Says who? For a start, 56% of the Germans polled for Stern, a weekly magazine, who want the D-mark back; the German officials and economists who discussed recently how, if push came to shove, a country might quit the euro; and Roberto Maroni, an Italian welfare minister, who said on June 3rd that his country would be better off with the old lira.

The idea also seems less silly than it did to financial markets. Currency traders, having pushed America's current-account deficit to the backs of their minds, have sold the euro down to about $1.22, from $1.35 at the start of the year. The idea that the euro area is becoming less cohesive is also reflected in bond markets: the spread between the yields on Italian and German ten-year government bonds is now around 17 basis points (hundredths of a percentage point), up from less than six at the end of January. Greek spreads have also widened.

A break-up of the euro area is still in the realm of small probability rather than likelihood. Take the big economy most under strain: Italy's. Relative to Germany's, Italy's unit labour costs have risen by around 20% since the euro was born, making its exports less competitive. Its GDP has shrunk in each of the past two quarters. It might be tempting, therefore, to imagine that, if the lira were revived, Italy could return to its old habit of trying to devalue its way out of trouble. Should the thought ever be seriously entertained, buyers of Italian government bonds would surely demand insurance against the risk of devaluation, in the form of higher bond yields. Spreads might be closer to the 650 basis points that they reached a decade ago than to today's 17. With Italian public debt over 100% of GDP, it is no wonder that politicians senior to Mr Maroni were quick to insist that they did not share his view.
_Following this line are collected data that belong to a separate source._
/-- A mesh cycle at an output grants one flit at most: a flit that comes alone and has credit is granted when the mesh is
not scheduled, in the slot that it owns, or, when it may, in a leftover cycle, which is counted; without credit it
waits. A waiting flit with credit that is not granted is refused once more, and at the 64th time counted; not
scheduled, the only starved flit goes first. A write of the slot-table data register stores its four entries without
their reserved bits and moves the address on by 4; a crossing that drifts is marked and asserted; a slow core counts
its slow spell and its cycles and runs slower by at most 12 per cent, a pin slip in reproducible mode, and asserts a
part-class error for a deeper droop. TIME_SET loads the counter once, before the first task is loaded, and is refused
and counted afterwards. A measurement of PTP or of the fabric parent sets the offset register and steers by at most 50
ppm, but not while the lock is lost. The lock sets after 1 s in bounds; when it is lost it clears, is counted and
asserted. No memory changes. The mesh cycles come with the command by the model's choice, log entry 83. (R283, R284,
R287, R293, R294, R295, R297, R298, R299, R300, R305.) -/
def Obligations.MeshAndTime : Prop :=
  ∀ (s : State), canonical s = true → powered s = true →
    (∀ (r : Fin 12) (p : Fin 9) (cyc : Nat), engines s = true → hasMeshPort r.val p.val = true →
      let k := r.val * 9 + p.val
      let l := sget (fun _ => []) k s.meshWait
      let owner := slotOwner s r.val p.val cyc
      let granted := fun (t : State) (h : MeshHead) (n : Nat) => sget (fun _ => []) k t.meshWait = []
        ∧ sget (fun _ => 8) k t.meshLast = h.input ∧ counts s t (meshReg r.val 0xC) n ∧ memoriesStay s t
      (∀ h : MeshHead, l = [] → newHead s r.val [] h = true →
        (hasCredit s r.val p.val h.vc = true → meshScheduled s = false →
          ∃ t, exec (.meshStarve r p cyc [h]) s = .next t ∧ granted t h 0) ∧
        (hasCredit s r.val p.val h.vc = true → meshScheduled s = true → owner = some (h.input, h.vc) →
          ∃ t, exec (.meshStarve r p cyc [h]) s = .next t ∧ granted t h 0) ∧
        (hasCredit s r.val p.val h.vc = true → meshScheduled s = true → owner = none → takesLeftover { head := h } = true →
          ∃ t, exec (.meshStarve r p cyc [h]) s = .next t ∧ granted t h 1) ∧
        (hasCredit s r.val p.val h.vc = false →
          ∃ t, exec (.meshStarve r p cyc [h]) s = .next t ∧ sget (fun _ => []) k t.meshWait = [{ head := h }] ∧ memoriesStay s t)) ∧
      (∀ w : MeshWait, l = [w] → hasCredit s r.val p.val w.head.vc = true → meshScheduled s = true → owner = none →
        takesLeftover w = false →
        ∃ t, exec (.meshStarve r p cyc []) s = .next t ∧ sget (fun _ => []) k t.meshWait = [{ w with refused := w.refused + 1 }]
          ∧ counts s t (meshReg r.val 4) (if w.refused + 1 = 64 then 1 else 0) ∧ memoriesStay s t) ∧
      ∀ w ∈ l, meshScheduled s = false → hasCredit s r.val p.val w.head.vc = true → meshStarved w = true →
        (∀ x ∈ l, x ≠ w → meshStarved x = false) →
        ∃ t, exec (.meshStarve r p cyc []) s = .next t ∧ sget (fun _ => 8) k t.meshLast = w.head.input ∧ memoriesStay s t) ∧
    (∀ (v : Word) (k : Nat), tblPlace s = some k →
      ∃ t, exec (.meshTblDataWrite v) s = .next t
        ∧ sgetMany (fun _ => 0) k 4 t.meshTbl = (leBytes 4 v.toNat).map (fun b => b &&& 0x7F)
        ∧ (∀ e, e < k ∨ k + 4 ≤ e → sget zero8 e t.meshTbl = sget zero8 e s.meshTbl)
        ∧ rdF t 0x12010 0 13 = (rdF s 0x12010 0 13 + 4) % 2 ^ 13 ∧ registersStay s t (fun a => a = 0x12010) ∧ memoriesStay s t) ∧
    (∀ i : Fin 16, bitOf (rd s 0x1200C) i.val = true →
      ∃ t, exec (.seamDrift i) s = .next t ∧ bitOf (rd t 0x1200C) (16 + i.val) = true
        ∧ asserts t (srcOf 3 (16 + i.val) 1) 0x20 ∧ registersStay s t (fun a => a = 0x1200C) ∧ memoriesStay s t) ∧
    (∀ (c : CoreId) (pct n : Nat), live s c.val = true →
      ∃ t, exec (.clockSlow c pct n) s = .next t ∧ counts s t (coreReg c.val 0xD004) 1 ∧ counts s t (coreReg c.val 0xD008) n
        ∧ (0 < n → slowedBy t c.val = min 12 pct)
        ∧ (repro s = true → counts s t (coreReg c.val 0xD00C) 1 ∧ bitOf (rd t rDetStatus) 2 = true)
        ∧ (12 < pct → asserts t (srcOf 0 c.val 12) 0x21) ∧ memoriesStay s t) ∧
    (∀ h : Word, timeIsSet s = false →
      ∃ t, exec (.timeSet h) s = .next t ∧ timeCounter t = (rd s 0x10018).toNat + h.toNat * 2 ^ 32 ∧ t.time.setDone = true
        ∧ memoriesStay s t) ∧
    (∀ h : Word, timeIsSet s = true →
      ∃ t, exec (.timeSet h) s = .next t ∧ t.time = s.time ∧ counts s t 0x10020 1 ∧ memoriesStay s t) ∧
    (let steers := fun (t : State) (off : Int) => (rd t rTimeOffset).toInt = max (-2 ^ 31) (min (2 ^ 31 - 1) off) ∧
        (s.time.lost = false → -50000 ≤ t.time.steerPpb ∧ t.time.steerPpb ≤ 50000) ∧
        (s.time.lost = true → t.time.steerPpb = s.time.steerPpb) ∧ t.time.sourceAt = s.now ∧ memoriesStay s t
     (∀ r : Nat, timeSrc s = 1 → ∃ t, exec (.ptpMessage (.delayResp r)) s = .next t
        ∧ steers t ((((s.time.syncArrived : Int) - s.time.syncOrigin) - ((r : Int) - s.time.delayLeft)) / 2)) ∧
      (∀ t1 t2 t3 t4 : Nat, timeSrc s = 2 → (port s (rdF s rTimeCtl 2 4)).state = 3 →
        ∃ t, exec (.timeExchange t1 t2 t3 t4) s = .next t ∧ steers t ((((t2 : Int) - t1) - ((t4 : Int) - t3)) / 2))) ∧
    (∀ g : Nat, s.time.goodSince = some g → timeSrc s = 1 ∨ timeSrc s = 2 → g + 10 ^ 9 ≤ s.now → sourceLost s = false →
      ∃ t, exec .timeLock s = .next t ∧ bitOf (rd t rTimeStatus) 0 = true ∧ registersStay s t (fun a => a = rTimeStatus)
        ∧ t.time.lost = false ∧ memoriesStay s t) ∧
    (bitOf (rd s rTimeStatus) 0 = true → sourceLost s = true ∨ 10000000 < (rd s rTimeOffset).toInt.natAbs →
      ∃ t, exec .timeLockLoss s = .next t ∧ bitOf (rd t rTimeStatus) 0 = false ∧ bitOf (rd t rTimeStatus) 1 = sourceLost s
        ∧ t.time.lost = true ∧ counts s t 0x10014 1 ∧ asserts t (srcOf 4 6 0) 0x03 ∧ memoriesStay s t)

/-- LINK_SIGNAL takes an enabled port from DOWN to TRAIN and from TRAIN, locked, to AUTH; the handshake takes it to UP
with fresh keys when the peer's key is on the trust list and its signature verifies, else to DOWN with an assertion (a
peer key that is not on the list never passes); REKEY, which either end begins, makes new keys for both directions and
keeps the old ones for what is under way (both ends' confirmation is part of the command by the model's choice, log
entry 88); RETRAIN comes back to UP with every lane locked and sends again what is kept, stays in RETRAIN after a
failure, and goes DOWN after the third; a disabled port goes DOWN, and what waited is counted as lost. No memory
changes. (R306, R315, R320, R321, R322, R323.) -/
def Obligations.LinkStates : Prop :=
  ∀ (p : PortId) (s : State), canonical s = true → powered s = true →
    let o := port s p.val
    (portsMayTrain s = true → portEn s p.val = true → o.broken = false → o.state = 0 ∨ o.state = 1 →
      ∃ t, exec (.linkSignal p) s = .next t
        ∧ port t p.val = (if o.state = 0 then { o with state := 1 } else { o with state := 2, lock := 0xFF }) ∧ t.csr = s.csr
        ∧ (∀ p' : PortId, p' ≠ p → port t p'.val = port s p'.val) ∧ memoriesStay s t) ∧
    (o.state ≠ 0 → ∃ t, exec (.portDisabled p) s = .next t ∧ port t p.val = { state := 0, cause := 5, broken := o.broken }
      ∧ bitOf (rd t (portReg p.val 4)) 0 = false ∧ counts s t (portReg p.val 0x30) (o.txq.length + o.unacked.length)
      ∧ (∀ p' : PortId, p' ≠ p → port t p'.val = port s p'.val) ∧ memoriesStay s t) ∧
    (∀ h : PeerHello, portsMayTrain s = true → portEn s p.val = true → o.state = 2 → bitOf (rd s rSelf) 31 = true →
      ∃ t, exec (.authHandshake p h) s = .next t ∧ t.out.length = s.out.length + 1 ∧ memoriesStay s t
        ∧ (match (exchange p.val h s).1 with
          | some k => (port t p.val).state = 3 ∧ (port t p.val).txKey = k.1.1 ∧ (port t p.val).rxKey = k.2.1
              ∧ (port t p.val).peerCoord = h.coord ∧ (port t p.val).txCount = 0 ∧ (port t p.val).rxCount = 0
          | none => (port t p.val).state = 0 ∧ (port t p.val).cause = 4 ∧ asserts t (srcOf 2 p.val 0) 0x04)
        ∧ (s.sec.trust.contains (sha384 (beBytes 48 h.devX ++ beBytes 48 h.devY)) = false → (port t p.val).state = 0)) ∧
    (∀ h : PeerHello, o.state = 3 →
      ∃ t, exec (.rekey p h) s = .next t ∧ t.out.length = s.out.length + 1 ∧ memoriesStay s t
        ∧ (match (exchange p.val h s).1 with
          | some k => (port t p.val).state = 3 ∧ (port t p.val).kp = !o.kp ∧ (port t p.val).rkp = !o.rkp
              ∧ (port t p.val).txKey = k.1.1 ∧ (port t p.val).rxKey = k.2.1
              ∧ (port t p.val).oldRx = some (o.rxKey, o.rxSalt, o.rxCount)
          | none => (port t p.val).state = 0)) ∧
    (∀ c : RetrainCause, retrainDue o c = true →
      (∃ t, exec (.retrain p c .locked) s = .next t ∧ (port t p.val).state = 3 ∧ (port t p.val).retrainFails = 0
        ∧ (port t p.val).lock = 0xFF ∧ (port t p.val).replayBuf = o.replayBuf ∧ t.out.length = s.out.length + o.replayBuf.length
        ∧ counts s t (portReg p.val 0x28) 1 ∧ memoriesStay s t) ∧
      (o.retrainFails < 2 → ∃ t, exec (.retrain p c .failed) s = .next t ∧ (port t p.val).state = 4
        ∧ (port t p.val).retrainFails = o.retrainFails + 1 ∧ counts s t (portReg p.val 0x28) 1 ∧ memoriesStay s t) ∧
      (2 ≤ o.retrainFails → ∃ t, exec (.retrain p c .failed) s = .next t ∧ (port t p.val).state = 0
        ∧ counts s t (portReg p.val 0x28) 1 ∧ asserts t (srcOf 2 p.val 0) 0x1B ∧ memoriesStay s t))

/-- A block of which a codeword fails is counted by codeword, and the next block sent asks for a resend; a block whose tag
fails is counted and asked for again too, and the fourth within 1 ms takes the port DOWN with an assertion; a data
block that bears the expected sequence number under the key in use is accepted, and its packets enter the part; a late
answer is asked for again after 1 us; a NAK has every kept block sent again. PACKET_SEND sends one block: an idle one
when no packet may begin and none is under way, or when 2,048 blocks are kept, and else a data block, which is kept
until it is acknowledged; one that asks for a resend is counted. A lone packet of at most 1,264 bytes goes out whole
in its block, with zeros after it. (R309, R310, R311, R312, R313, R314, R316, R318, R324.) -/
def Obligations.LinkBlocks : Prop :=
  ∀ (p : PortId) (s : State), canonical s = true → powered s = true → (port s p.val).state = 3 →
    let o := port s p.val
    let asks := fun t : State => (port t p.val).nak = true ∧ (port t p.val).expect = o.expect ∧ t.out = s.out ∧ memoriesStay s t
    (∀ (fec : Fec) (block : List Byte), codeFails fec.first = true ∨ codeFails fec.second = true →
      ∃ t, exec (.linkBlock p fec block) s = .next t ∧ counts s t (portReg p.val 0x18) (fecCount fec codeFails)
        ∧ counts s t (portReg p.val 0x14) (fecCount fec codeFixed) ∧ asks t) ∧
    (∀ (fec : Fec) (block : List Byte), codeFails fec.first = false → codeFails fec.second = false →
      (leAt block 0 5).testBit 37 = o.rkp →
      let got := gcmOpen o.rxKey (o.rxSalt * 2 ^ 64 + o.rxCount) (block.take 5) (block.drop 5)
      let fails := (o.tagFails.filter fun x => decide (s.now < x + 1000000)).length
      (∀ payload : List Byte, got = some payload → (leAt block 0 5).testBit 36 = false → leAt block 0 5 % 4096 = o.expect →
        ∃ t, exec (.linkBlock p fec block) s = .next t ∧ (port t p.val).expect = (o.expect + 1) % 4096
          ∧ (port t p.val).waiting = false ∧ (port t p.val).rxCount = o.rxCount + 1
          ∧ t.transit = s.transit ++ ((takePackets (blockLen + 16) (o.rxBytes ++ payload)).1.map fun k => (p.val, k))
          ∧ memoriesStay s t) ∧
      (got = none → fails < 3 → ∃ t, exec (.linkBlock p fec block) s = .next t ∧ counts s t (portReg p.val 0x1C) 1 ∧ asks t) ∧
      (got = none → 3 ≤ fails → ∃ t, exec (.linkBlock p fec block) s = .next t ∧ counts s t (portReg p.val 0x1C) 1
        ∧ (port t p.val).state = 0 ∧ (port t p.val).cause = 3 ∧ asserts t (srcOf 2 p.val 0) 0x1C ∧ memoriesStay s t)) ∧
    (o.waiting = true → o.nak = false → o.nakAt + 1000 ≤ s.now → ∃ t, exec (.nakRepeat p) s = .next t ∧ asks t) ∧
    (o.resendDue = true → ∃ t, exec (.replay p) s = .next t ∧ (port t p.val).resendDue = false
      ∧ (port t p.val).replayBuf = o.replayBuf ∧ t.out.length = s.out.length + o.replayBuf.length ∧ memoriesStay s t) ∧
    (o.resendDue = false →
      let one := fun t : State => t.out.length = s.out.length + 1 ∧ (port t p.val).txCount = o.txCount + 1 ∧ (port t p.val).nak = false
        ∧ (o.nak = true → (port t p.val).waiting = true ∧ (port t p.val).nakAt = s.now) ∧ memoriesStay s t
      (2048 ≤ o.replayBuf.length ∨ (o.txRest = [] ∧ nextTx o = none) →
        ∃ t, exec (.packetSend p) s = .next t ∧ one t ∧ (port t p.val).replayBuf = o.replayBuf ∧ (port t p.val).txq = o.txq
          ∧ (port t p.val).nextSeq = o.nextSeq ∧ counts s t (portReg p.val 0x20) (if o.nak then 1 else 0)) ∧
      (o.replayBuf.length < 2048 → o.txRest ≠ [] ∨ nextTx o ≠ none →
        ∃ (t : State) (b : SentBlock), exec (.packetSend p) s = .next t ∧ one t ∧ (port t p.val).replayBuf = o.replayBuf ++ [b]
          ∧ b.seq = o.nextSeq ∧ b.payload.length = 1264 ∧ (port t p.val).nextSeq = (o.nextSeq + 1) % 4096) ∧
      ∀ (v : Nat) (k : Packet), o.replayBuf.length < 2048 → o.txRest = [] → o.txq = [(v, k)] → nextTx o = some (v, k) →
        (pktBytes k).length ≤ 1264 →
        ∃ (t : State) (b : SentBlock), exec (.packetSend p) s = .next t ∧ one t ∧ (port t p.val).replayBuf = o.replayBuf ++ [b]
          ∧ b.payload = pktBytes k ++ List.replicate (1264 - (pktBytes k).length) 0 ∧ (port t p.val).txq = []
          ∧ (port t p.val).txRest = [] ∧ counts s t (portReg p.val (0x40 + 8 * min v 10)) 1)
Very likely, the Dutch and French noes would not have triggered such fuss—and might not even have happened—had the euro area been in decent economic shape. Italy is struggling most. But Germany, despite its buoyant exports, is suffering from feeble domestic demand. The panel of forecasters polled monthly by The Economist expects its GDP to grow by only 1.1% this year (see article). In France, more than one worker in ten is unemployed.

This economic weakness brings Europe's political malaise to the door of the ECB. Couldn't it jolly demand along by cutting interest rates, as lots of politicians and quite a few economists think it should? There is little chance of that just yet. Last week, even as its own staff cut its growth forecast for the zone to just 1.1-1.7% this year, the ECB held rates at 2%, as it has for the past two years.

For much of this year, indeed, Mr Trichet has sounded much more likely to raise rates than to cut them. On June 7th, he told Reuters: “I am not preparing for a rate cut.” Inflation in the euro area is 2%—adjacent to the ECB's target of “close to, but below 2%”—and inflationary expectations, says the central bank, are 1.9%. Cutting rates, he fears, could fuel inflationary expectations and thus push up long-term interest rates. Bond yields, he pointed out this week, are at their lowest since the first world war.

A lot of the trouble lies in the half-hearted nature of structural reform in much of Europe. This has left the euro zone with less room to grow, and the ECB with less room for manoeuvre, than America's Federal Reserve. A new report** by the Centre for European Policy Studies, a Brussels think-tank, argues that on average European monetary policy has been roughly as accommodating as, but much less variable than, America's in the past six years. The Fed has had more scope to move rates up or down as circumstances change.

Constrained though the ECB might be, markets are pricing in a rate cut in the next few months. And some economists think that on past form the ECB might now be cutting rates. Last week David Walton, of Goldman Sachs, told a conference on the ECB, organised by the Centre for Financial Studies, a Frankfurt research institute, that the ECB's interest-rate decisions have, by and large, tracked economic activity. Only when the euro area's purchasing managers' index (PMI) has been above 55 has the bank raised rates; readings below 50 have been the cue for a cut. The PMI is now in the cut zone.

Similarly, Mr Walton—who is about to become a central banker himself, by joining the Bank of England's Monetary Policy Committee—has constructed a “forward-looking Taylor rule” for the ECB. This explains interest-rate changes in terms of revisions to forecasts of inflation rates and the gap between actual and potential output. The rule tracked the ECB's behaviour pretty well until recently. With activity faltering, it now predicts a cut of half a percentage point, but there has been none.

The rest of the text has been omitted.